Komisi disiplin (komdis) Persatuan Sepakbola Seluruh Indonesia (PSSI), Senin (06/05/13), memecat dan melarang 6 anggota komite eksekutif (exco) aktif dalam sepakbola Indonesia selama 10 tahun.
"Saya baru dengar sanksi itu. Kami akan berusaha mengkaji dan berkonsultasi dengan FIFA terkait hal ini," kata Menpora Roy Suryo di Kemenpora, Jakarta, Selasa (07/05/13).
Roy Suryo menegaskan akan berkonsultasi dengan FIFA karena tidak ingin lagi bersinggungan langsung dalam menyelesaikan permasalahan sepakbola Indonesia seperti sebelumnya.
Apapun saran dari FIFA sebagai induk organisasi sepakbola dunia, Kementerian Pemuda dan Olahraga akan mendukung penuh keputusan yang ada. Kemudian biarkan masyarakat Indonesia yang menilai.

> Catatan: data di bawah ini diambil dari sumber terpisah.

/-- The stack entry fetched at CSP is the decoded word at CSP, executed with that use (R99, R132, R161). -/
theorem exec_decoded_eq_fetchStack {s : State} {i : Instr} (u : RowUse) (h0 : 0x28 ≤ s.csp) (h1 : s.csp ≤ 0x2B)
    (h : decode s.modeq s.csp (s.mem.read s.csp) = .ok i) :
    exec i { s with use := u } = .next (fetchStack u s) := by
  obtain ⟨k, hk⟩ : ∃ k : Fin 4, (Cell.cstk k).addr = s.csp :=
    ⟨⟨s.csp - 0x28, by omega⟩, by simp only [Cell.addr]; omega⟩
  have hd := decode_cell_addr s.modeq (.cstk k) (s.mem.read s.csp)
  rw [hk] at hd
  cases hd.symm.trans h
  rfl

/-! ## The background -/

/-- The state has a background line exactly inside the window (R243, R244). -/
theorem bgLine_eq_some_iff {s : State} {bl : Nat} : s.bgLine = some bl ↔ InWindow s bl := by
  constructor
  · intro h
    cases hs : s.seq with
    | rendering n =>
      simp only [State.bgLine, State.line, hs, Option.ite_none_right_eq_some, Option.some.injEq] at h
      exact ⟨n, hs, by omega, by omega⟩
    | idle => simp [State.bgLine, State.line, hs] at h
    | finalizing => simp [State.bgLine, State.line, hs] at h
  · rintro ⟨n, hs, hn, hb⟩
    exact bgLine_eq_some hs hn hb

/-- In the window the background runs the cells of its card row, CSP reset first where R160 says so. -/
theorem background_inWindow {s : State} {bl : Nat} (h : InWindow s bl) :
    background s =
      (backgroundCells bl).foldl runCell (if s.modeq = true ∧ bl = 0 then { s with csp := 0x28 } else s) := by
  rw [background, bgLine_eq_some_iff.mpr h]
  simp only [Bool.and_eq_true, decide_eq_true_eq, resetCsp]

theorem background_outside {s : State} (h : ∀ bl, ¬ InWindow s bl) : background s = s := by
  have hb : s.bgLine = none := Option.eq_none_iff_forall_ne_some.mpr fun bl hbl => h bl (bgLine_eq_some_iff.mp hbl)
  rw [background, hb]

/-- The cells of card row `r`, by R110's formula. -/
theorem backgroundCells_cardRow {bl : Nat} {r : Fin 12} (h : r.val = bl / 8) :
    backgroundCells bl = (List.finRange 20).map fun c => Cell.backtab ⟨20 * r.val + c.val, by omega⟩ := by
  have hr : (⟨bl / 8 % 12, Nat.mod_lt _ (by decide)⟩ : Fin 12) = r := Fin.ext (by simp only; omega)
  rw [backgroundCells, hr]
  rfl

/-- Settles O5: each clause is one of the facts above; the order of a LINE, the host's command and LATCH are the
definitions themselves. -/
theorem stepRunsDecodedInstruction : Obligations.StepRunsDecodedInstruction := by
  refine ⟨fun _ _ _ => exec_decoded_eq_runCell, fun s n hs => ?_, fun s bl r hw hr => ?_, fun _ => background_outside,
    fun s rest hs hi => ?_, fun _ _ _ u => exec_decoded_eq_fetchRow u, fun _ _ u => exec_decoded_eq_fetchStack u,
    fun _ => rfl⟩
  · exact step_line hs
  · rw [background_inWindow hw, backgroundCells_cardRow hr]
  · rw [step_idle hs, hostTurn, hi]

end Sys2Proof.Machine
end

section
/-! State (10_state.md), reset and the address map: the values right after reset, and which addresses decode. -/

namespace Sys2Proof.Machine

open Sys2Proof.Claims

/-! ## Reset (R35) -/

theorem getElem_get_fill {α : Type} (v : α) (k : Fin 2) (x : Nat) (hx : x < 352) :
    ((Copies.fill v).get k)[x] = v := by
  simp only [Copies.get_fill, Vector.getElem_replicate]

/-- An entry n ≥ 1 of the table is the open parameter's (R130). -/
theorem paletteColor_of_succ (p : Params) {n : PalIdx} (k : Fin 15) (h : n.toNat = k.val + 1) :
    paletteColor p n = p.palette1to15[k] := by
  have hn : n ≠ 0 := by
    rintro rfl
    exact absurd h (by simp)
  rw [paletteColor, if_neg hn, h]
  simp [List.getD]

theorem reset_pal7 : State.reset.pal7 = paletteColor State.reset.params 7 := by
  rw [paletteColor_of_succ _ 6 rfl]
  exact (vecTabulate_getElem 15 Config.paletteEntry 6 (by decide)).symm

/-- Settles O49. Slot 7 takes its value from the table; every other field is a literal. -/
theorem resetHasInv : Obligations.ResetHasInv where
  memWf := rfl
  vdRange := ⟨by decide, by decide⟩
  hdRange := ⟨by decide, by decide, by decide⟩
  cspRange := ⟨by decide, by decide⟩
  pal7Canonical := reset_pal7
  buffersClear := ⟨rfl, rfl⟩
  unitBlank := rfl
  useNothing := rfl

/-- Settles O50: slot 7 reads the table, the working buffers are filled with 0, and every other field is a literal. -/
theorem resetValues : Obligations.ResetValues :=
  ⟨rfl, rfl, rfl, rfl, rfl, rfl, rfl, reset_pal7, fun k x hx => ⟨getElem_get_fill 0 k x hx, getElem_get_fill 0 k x hx⟩⟩

/-! ## The address map (R32, R61) -/

/-- No cell stands outside the map (R61). -/
theorem ofAddr_none {a : Nat} (h : ¬ Mapped a) : Cell.ofAddr a = none := by
  unfold Mapped at h
  unfold Cell.ofAddr
  simp (disch := omega) only [dif_neg, if_neg]

/-- Every mapped address is some cell's: the map range by range. -/
theorem exists_cell_of_mapped {a : Nat} (h : Mapped a) : ∃ c : Cell, c.addr = a := by
  have : a < 0x08 ∨ (0x08 ≤ a ∧ a < 0x10) ∨ (0x10 ≤ a ∧ a < 0x18) ∨ (0x18 ≤ a ∧ a < 0x20) ∨ (0x28 ≤ a ∧ a < 0x2C) ∨
    a = 0x2C ∨ a = 0x30 ∨ a = 0x31 ∨ a = 0x32 ∨ (0x200 ≤ a ∧ a < 0x2F0) ∨ (0x3000 ≤ a ∧ a < 0x3A00) := by
    unfold Mapped at h; omega
  rcases this with h | ⟨h0, h⟩ | ⟨h0, h⟩ | ⟨h0, h⟩ | ⟨h0, h⟩ | rfl | rfl | rfl | rfl | ⟨h0, h⟩ | ⟨h0, h⟩
  · exact ⟨.mobX ⟨a, h⟩, Nat.zero_add a⟩
  · exact ⟨.mobY ⟨a - 0x08, by omega⟩, Nat.add_sub_cancel' h0⟩
  · exact ⟨.mobA ⟨a - 0x10, by omega⟩, Nat.add_sub_cancel' h0⟩
  · exact ⟨.mobColl ⟨a - 0x18, by omega⟩, Nat.add_sub_cancel' h0⟩
  · exact ⟨.cstk ⟨a - 0x28, by omega⟩, Nat.add_sub_cancel' h0⟩
  · exact ⟨.border, rfl⟩
  · exact ⟨.hdelay, rfl⟩
  · exact ⟨.vdelay, rfl⟩
  · exact ⟨.extend, rfl⟩
  · exact ⟨.backtab ⟨a - 0x200, by omega⟩, Nat.add_sub_cancel' h0⟩
  · exact ⟨.graphic ⟨a - 0x3000, by omega⟩, Nat.add_sub_cancel' h0⟩

/-- Settles O53: a mapped address is a cell's own, where every word decodes; elsewhere no cell stands. -/
theorem decodeCoversTheMap : Obligations.DecodeCoversTheMap := by
  intro modeq a w
  constructor
  · intro h
    obtain ⟨c, rfl⟩ := exists_cell_of_mapped h
    exact ⟨_, decode_cell_addr modeq c w⟩
  · intro h
    rw [decode, ofAddr_none h]

/-! ## The MOB record (R29, R181) -/

theorem spriteLine_rendering {s : State} {n : Fin 112} (h : s.seq = .rendering n) :
    s.spriteLine = some ((n.val : Int) + 8 - (s.vd : Int)) := by
  simp only [State.spriteLine, State.line, h]

/-- Running a collision register on a line runs the loop body of SPRITES on the record and drops the record. -/
theorem runCell_mobColl {s : State} {n : Fin 112} (h : s.seq = .rendering n) (i : Fin 8) :
    runCell s (.mobColl i) =
      { mobPass i (collReg (s.mem.read (collAddr i)) (Layout.mobCMob.get (s.mem.read (collAddr i)))
          (Layout.mobCBg.flag (s.mem.read (collAddr i))) (Layout.mobCBorder.flag (s.mem.read (collAddr i))))
          ((n.val : Int) + 8 - (s.vd : Int)) s with unit := Mob.blank } := by
  apply after_next
  show execMobColl _ _ _ _ s = _
  rw [execMobColl, spriteLine_rendering h]
  rfl

/-- Settles O21: the three words read the record's fields from memory, which none of them writes; the collision
register drops the record. -/
theorem mobDecodeBuildsRecord : Obligations.MobDecodeBuildsRecord := by
  refine ⟨fun i s => rfl, fun i s n h => ?_⟩
  rw [runCell_mobColl h]

end Sys2Proof.Machine
end

section
/-! State (10_state.md), what a step writes: a LINE writes the working buffers, FRAME and the collision registers, by ORs;
FINALIZE clears self bits and mirrors the others. -/

namespace Sys2Proof.Machine

/-! ## The collision register of one MOB (R33, R191) -/

/-- From `v` to `w` a collision register is only ORed into, and its bits 15:10 are kept (R33). -/
structure RegGrows (v w : Word) : Prop where
  kept : ∀ j : Nat, 10 ≤ j → w.getLsbD j = v.getLsbD j
  mono : ∀ j : Nat, v.getLsbD j = true → w.getLsbD j = true

namespace RegGrows

theorem refl (v : Word) : RegGrows v v := ⟨fun _ _ => rfl, fun _ h => h⟩

theorem trans {u v w : Word} (h : RegGrows u v) (k : RegGrows v w) : RegGrows u w :=
  ⟨fun j hj => (k.kept j hj).trans (h.kept j hj), fun j hj => k.mono j (h.mono j hj)⟩

end RegGrows

theorem mobPixel_reg_grows (i : Fin 8) (u : Mob) (color : Color) (hd : Nat) (o : Vector Int 4) (b : Byte) (cv : Canvas)
    (p : Nat) : RegGrows cv.reg (mobPixel i u color hd o b cv p).reg := by
  refine ⟨fun j hj => mobPixel_reg_high i u color hd o b cv p hj, fun j hj => ?_⟩
  unfold mobPixel
  split
  · simp only [mobPaint, mobCollide]
    split
    · simp only [getLsbD_accumulate, hj, Bool.true_or]
    · exact hj
  · exact hj

theorem mobPixels_reg_grows (i : Fin 8) (u : Mob) (color : Color) (hd : Nat) (o : Vector Int 4) (b : Byte)
    (l : List Nat) (cv : Canvas) : RegGrows cv.reg (l.foldl (mobPixel i u color hd o b) cv).reg := by
  induction l generalizing cv with
  | nil => exact .refl cv.reg
  | cons p l ih => exact (mobPixel_reg_grows i u color hd o b cv p).trans (ih _)

theorem mobCopy_reg_grows (i : Fin 8) (s : State) (k : Fin 2) (r : Word) (w : Bool) :
    RegGrows r (mobCopy i s k r w).reg :=
  mobPixels_reg_grows i _ _ _ _ _ (List.range 8) ⟨r, w, s.cbuf.get k, s.bbuf.get k⟩

/-- The loop body of SPRITES writes at most the one register, which grows from `reg`, the working buffers, and the two
fields of the model's own. -/
theorem mobPass_cases (i : Fin 8) (reg : Word) (sl : Int) (s : State) :
    let t := mobPass i reg sl s
    t = { s with mem := t.mem, cbuf := t.cbuf, bbuf := t.bbuf, unit := t.unit, use := t.use } ∧
      (t.mem = s.mem ∨ ∃ v, RegGrows reg v ∧ t.mem = s.mem.write (collAddr i) v) := by
  unfold mobPass
  split
  · rw [fetchMobRows_frame]
    refine ⟨rfl, ?_⟩
    simp only [mobComposite]
    split
    · exact .inr ⟨_, (mobCopy_reg_grows _ _ _ _ _).trans (mobCopy_reg_grows _ _ _ _ _), rfl⟩
    · exact .inl rfl
  · exact ⟨rfl, .inl rfl⟩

6 anggota exco yang terhukum adalah Farid Rahman, Sihar Sitorus, Widodo Santoso, Mawardi Nurdin, Tuty Dau dan Bob Hippy. Mereka punya waktu melakukan banding dalam waktu 14 hari sejak Senin (06/05/13).
Sihar Sitorus, salah seorang anggota exco yang terkena hukuman, tidak akan melakukan banding. Sihar malah mempertanyakan dasar hukuman dari komdis.
"Mereka punya bukti apa? Kalau menuduh, mereka harus bisa membuktikan. Hinca tidak sah sebagai ketua komdis karena yang memilihnya hanya 5 anggota, sementara kami berenam tidak diundang," kata Sihar.
Meski terkejut, Sihar dan kelima rekannya menegaskan tak berniat banding, “Status ketua komdis tidak sah. Bagaimana bisa mereka mengambil keputusan. Untuk apa juga kami banding."